[Saved entries]
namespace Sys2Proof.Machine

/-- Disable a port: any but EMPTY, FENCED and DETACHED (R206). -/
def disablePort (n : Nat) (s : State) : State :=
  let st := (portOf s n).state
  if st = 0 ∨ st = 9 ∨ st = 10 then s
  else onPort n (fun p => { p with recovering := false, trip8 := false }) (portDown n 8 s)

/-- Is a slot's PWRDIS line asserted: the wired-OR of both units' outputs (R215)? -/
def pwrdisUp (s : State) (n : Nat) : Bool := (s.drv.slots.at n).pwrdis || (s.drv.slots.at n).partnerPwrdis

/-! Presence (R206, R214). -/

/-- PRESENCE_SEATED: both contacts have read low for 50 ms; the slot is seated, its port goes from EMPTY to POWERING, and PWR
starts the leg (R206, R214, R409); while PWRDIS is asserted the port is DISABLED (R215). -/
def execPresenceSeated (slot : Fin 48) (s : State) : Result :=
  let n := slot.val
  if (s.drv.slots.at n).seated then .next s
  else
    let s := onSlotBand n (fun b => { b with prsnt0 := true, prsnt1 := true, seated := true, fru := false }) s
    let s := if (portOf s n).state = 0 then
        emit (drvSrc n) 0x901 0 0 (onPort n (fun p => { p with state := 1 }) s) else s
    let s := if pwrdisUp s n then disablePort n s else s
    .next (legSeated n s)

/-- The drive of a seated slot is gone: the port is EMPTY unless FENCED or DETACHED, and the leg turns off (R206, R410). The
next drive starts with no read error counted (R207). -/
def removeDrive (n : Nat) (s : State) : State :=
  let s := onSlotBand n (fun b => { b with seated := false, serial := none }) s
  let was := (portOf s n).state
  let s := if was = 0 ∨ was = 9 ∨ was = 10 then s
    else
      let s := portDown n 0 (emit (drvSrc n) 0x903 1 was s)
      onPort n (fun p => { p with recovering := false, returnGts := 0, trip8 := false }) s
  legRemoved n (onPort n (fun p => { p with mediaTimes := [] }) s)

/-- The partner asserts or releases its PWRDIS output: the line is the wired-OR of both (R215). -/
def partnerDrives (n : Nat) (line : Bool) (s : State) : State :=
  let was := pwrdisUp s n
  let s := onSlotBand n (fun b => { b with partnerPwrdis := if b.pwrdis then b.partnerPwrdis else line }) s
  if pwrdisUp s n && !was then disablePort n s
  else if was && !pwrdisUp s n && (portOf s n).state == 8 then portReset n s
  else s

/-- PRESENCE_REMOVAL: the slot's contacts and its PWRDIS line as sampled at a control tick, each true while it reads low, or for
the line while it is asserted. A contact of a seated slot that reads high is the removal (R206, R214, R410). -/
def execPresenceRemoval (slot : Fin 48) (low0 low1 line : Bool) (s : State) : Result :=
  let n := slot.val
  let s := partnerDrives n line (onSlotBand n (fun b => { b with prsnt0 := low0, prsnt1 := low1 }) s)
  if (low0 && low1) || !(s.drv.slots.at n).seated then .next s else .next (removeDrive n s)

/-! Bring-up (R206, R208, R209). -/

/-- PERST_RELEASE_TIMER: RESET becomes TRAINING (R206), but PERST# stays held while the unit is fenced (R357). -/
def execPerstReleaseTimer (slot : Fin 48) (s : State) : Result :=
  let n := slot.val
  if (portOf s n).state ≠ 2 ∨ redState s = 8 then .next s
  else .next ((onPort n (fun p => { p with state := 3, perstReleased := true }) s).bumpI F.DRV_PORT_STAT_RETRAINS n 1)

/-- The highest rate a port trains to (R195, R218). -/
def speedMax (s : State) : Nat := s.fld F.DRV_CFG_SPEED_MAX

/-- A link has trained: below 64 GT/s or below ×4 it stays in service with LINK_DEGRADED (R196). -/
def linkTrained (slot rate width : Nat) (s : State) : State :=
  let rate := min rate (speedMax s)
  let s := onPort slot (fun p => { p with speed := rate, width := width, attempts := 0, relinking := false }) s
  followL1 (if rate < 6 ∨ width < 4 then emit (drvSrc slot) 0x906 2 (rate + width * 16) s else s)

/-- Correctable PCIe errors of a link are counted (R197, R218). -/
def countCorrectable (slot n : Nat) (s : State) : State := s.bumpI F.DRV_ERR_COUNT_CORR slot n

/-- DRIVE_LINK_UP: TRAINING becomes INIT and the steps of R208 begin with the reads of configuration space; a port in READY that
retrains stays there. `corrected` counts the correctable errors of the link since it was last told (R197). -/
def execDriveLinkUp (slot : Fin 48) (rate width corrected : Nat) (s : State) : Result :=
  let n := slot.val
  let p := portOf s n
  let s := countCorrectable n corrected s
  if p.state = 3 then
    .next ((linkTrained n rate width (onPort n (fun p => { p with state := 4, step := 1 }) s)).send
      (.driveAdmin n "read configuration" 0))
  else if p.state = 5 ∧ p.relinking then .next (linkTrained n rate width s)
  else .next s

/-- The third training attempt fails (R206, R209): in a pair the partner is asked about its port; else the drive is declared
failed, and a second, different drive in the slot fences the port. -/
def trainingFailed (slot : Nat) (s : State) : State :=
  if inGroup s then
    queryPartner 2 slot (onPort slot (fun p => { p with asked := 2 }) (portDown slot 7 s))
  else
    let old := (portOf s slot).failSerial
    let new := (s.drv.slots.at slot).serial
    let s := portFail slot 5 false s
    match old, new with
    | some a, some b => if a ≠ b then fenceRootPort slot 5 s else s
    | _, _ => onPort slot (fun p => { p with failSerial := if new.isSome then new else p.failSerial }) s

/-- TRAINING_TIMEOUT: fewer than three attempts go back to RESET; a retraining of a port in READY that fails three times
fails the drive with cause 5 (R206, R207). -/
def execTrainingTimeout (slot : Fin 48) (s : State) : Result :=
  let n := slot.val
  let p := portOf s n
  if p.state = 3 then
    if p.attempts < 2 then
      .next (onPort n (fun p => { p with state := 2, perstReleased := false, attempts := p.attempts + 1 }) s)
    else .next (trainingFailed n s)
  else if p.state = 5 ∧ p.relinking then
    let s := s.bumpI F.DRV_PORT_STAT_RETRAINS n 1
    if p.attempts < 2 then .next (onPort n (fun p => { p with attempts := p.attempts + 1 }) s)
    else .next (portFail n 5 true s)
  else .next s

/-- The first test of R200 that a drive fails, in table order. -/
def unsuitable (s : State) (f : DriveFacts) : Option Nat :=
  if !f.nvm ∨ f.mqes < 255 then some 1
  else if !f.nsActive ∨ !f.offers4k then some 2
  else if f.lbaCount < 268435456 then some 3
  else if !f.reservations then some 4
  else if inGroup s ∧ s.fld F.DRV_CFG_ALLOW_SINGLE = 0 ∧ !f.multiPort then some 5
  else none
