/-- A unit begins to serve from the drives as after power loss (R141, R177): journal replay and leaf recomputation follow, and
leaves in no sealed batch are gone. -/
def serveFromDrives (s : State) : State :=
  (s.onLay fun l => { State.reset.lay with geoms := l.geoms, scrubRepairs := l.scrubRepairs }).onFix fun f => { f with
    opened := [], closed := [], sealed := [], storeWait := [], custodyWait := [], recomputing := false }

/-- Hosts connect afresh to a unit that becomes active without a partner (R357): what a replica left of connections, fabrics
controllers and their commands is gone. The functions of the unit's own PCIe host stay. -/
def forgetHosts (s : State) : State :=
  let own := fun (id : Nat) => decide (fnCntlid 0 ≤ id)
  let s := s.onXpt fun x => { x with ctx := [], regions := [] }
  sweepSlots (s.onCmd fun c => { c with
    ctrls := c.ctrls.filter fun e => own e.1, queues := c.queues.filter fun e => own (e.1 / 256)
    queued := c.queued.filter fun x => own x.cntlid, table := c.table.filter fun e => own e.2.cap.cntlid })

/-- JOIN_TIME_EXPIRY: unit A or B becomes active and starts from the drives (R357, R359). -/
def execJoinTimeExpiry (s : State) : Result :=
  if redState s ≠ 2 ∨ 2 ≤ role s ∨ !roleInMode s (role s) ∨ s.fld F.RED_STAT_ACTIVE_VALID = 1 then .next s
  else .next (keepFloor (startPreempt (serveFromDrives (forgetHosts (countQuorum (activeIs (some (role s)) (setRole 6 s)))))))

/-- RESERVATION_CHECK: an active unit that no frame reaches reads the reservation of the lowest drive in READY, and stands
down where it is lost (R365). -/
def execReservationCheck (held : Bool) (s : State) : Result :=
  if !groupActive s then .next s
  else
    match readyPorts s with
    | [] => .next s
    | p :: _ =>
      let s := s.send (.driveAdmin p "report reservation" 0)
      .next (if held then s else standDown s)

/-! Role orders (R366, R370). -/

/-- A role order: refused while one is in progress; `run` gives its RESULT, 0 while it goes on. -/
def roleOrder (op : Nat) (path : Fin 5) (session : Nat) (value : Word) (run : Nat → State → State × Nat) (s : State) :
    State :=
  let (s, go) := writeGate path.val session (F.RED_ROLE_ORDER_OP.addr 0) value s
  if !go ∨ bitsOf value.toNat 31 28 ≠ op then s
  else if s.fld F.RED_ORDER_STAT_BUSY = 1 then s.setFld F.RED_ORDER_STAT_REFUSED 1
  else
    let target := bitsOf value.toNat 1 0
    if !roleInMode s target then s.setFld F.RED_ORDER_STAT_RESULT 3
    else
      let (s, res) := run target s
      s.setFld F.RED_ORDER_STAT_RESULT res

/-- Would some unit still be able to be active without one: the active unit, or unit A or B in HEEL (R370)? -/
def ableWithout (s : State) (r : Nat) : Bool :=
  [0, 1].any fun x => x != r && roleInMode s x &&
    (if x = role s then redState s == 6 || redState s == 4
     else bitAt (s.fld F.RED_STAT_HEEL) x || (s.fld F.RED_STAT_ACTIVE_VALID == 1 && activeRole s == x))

(Exercise): The required answer is the run of lines above, starting at the line with "let was := (portOf s n).state" and ending at the line with "def execPerstReleaseTimer (slot", reproduced exactly with both ends.

(Result):
  let was := (portOf s n).state
  let s := if was = 0 ∨ was = 9 ∨ was = 10 then s
    else
      let s := portDown n 0 (emit (drvSrc n) 0x903 1 was s)
      onPort n (fun p => { p with recovering := false, returnGts := 0, trip8 := false }) s
  legRemoved n (onPort n (fun p => { p with mediaTimes := [] }) s)

/-- The partner asserts or releases its PWRDIS output: the line is the wired-OR of both (R215). -/
def partnerDrives (n : Nat) (line : Bool) (s : State) : State :=
  let was := pwrdisUp s n
  let s := onSlotBand n (fun b => { b with partnerPwrdis := if b.pwrdis then b.partnerPwrdis else line }) s
  if pwrdisUp s n && !was then disablePort n s
  else if was && !pwrdisUp s n && (portOf s n).state == 8 then portReset n s
  else s

/-- PRESENCE_REMOVAL: the slot's contacts and its PWRDIS line as sampled at a control tick, each true while it reads low, or for
the line while it is asserted. A contact of a seated slot that reads high is the removal (R206, R214, R410). -/
def execPresenceRemoval (slot : Fin 48) (low0 low1 line : Bool) (s : State) : Result :=
  let n := slot.val
  let s := partnerDrives n line (onSlotBand n (fun b => { b with prsnt0 := low0, prsnt1 := low1 }) s)
  if (low0 && low1) || !(s.drv.slots.at n).seated then .next s else .next (removeDrive n s)

/-! Bring-up (R206, R208, R209). -/

/-- PERST_RELEASE_TIMER: RESET becomes TRAINING (R206), but PERST# stays held while the unit is fenced (R357). -/
def execPerstReleaseTimer (slot : Fin 48) (s : State) : Result :=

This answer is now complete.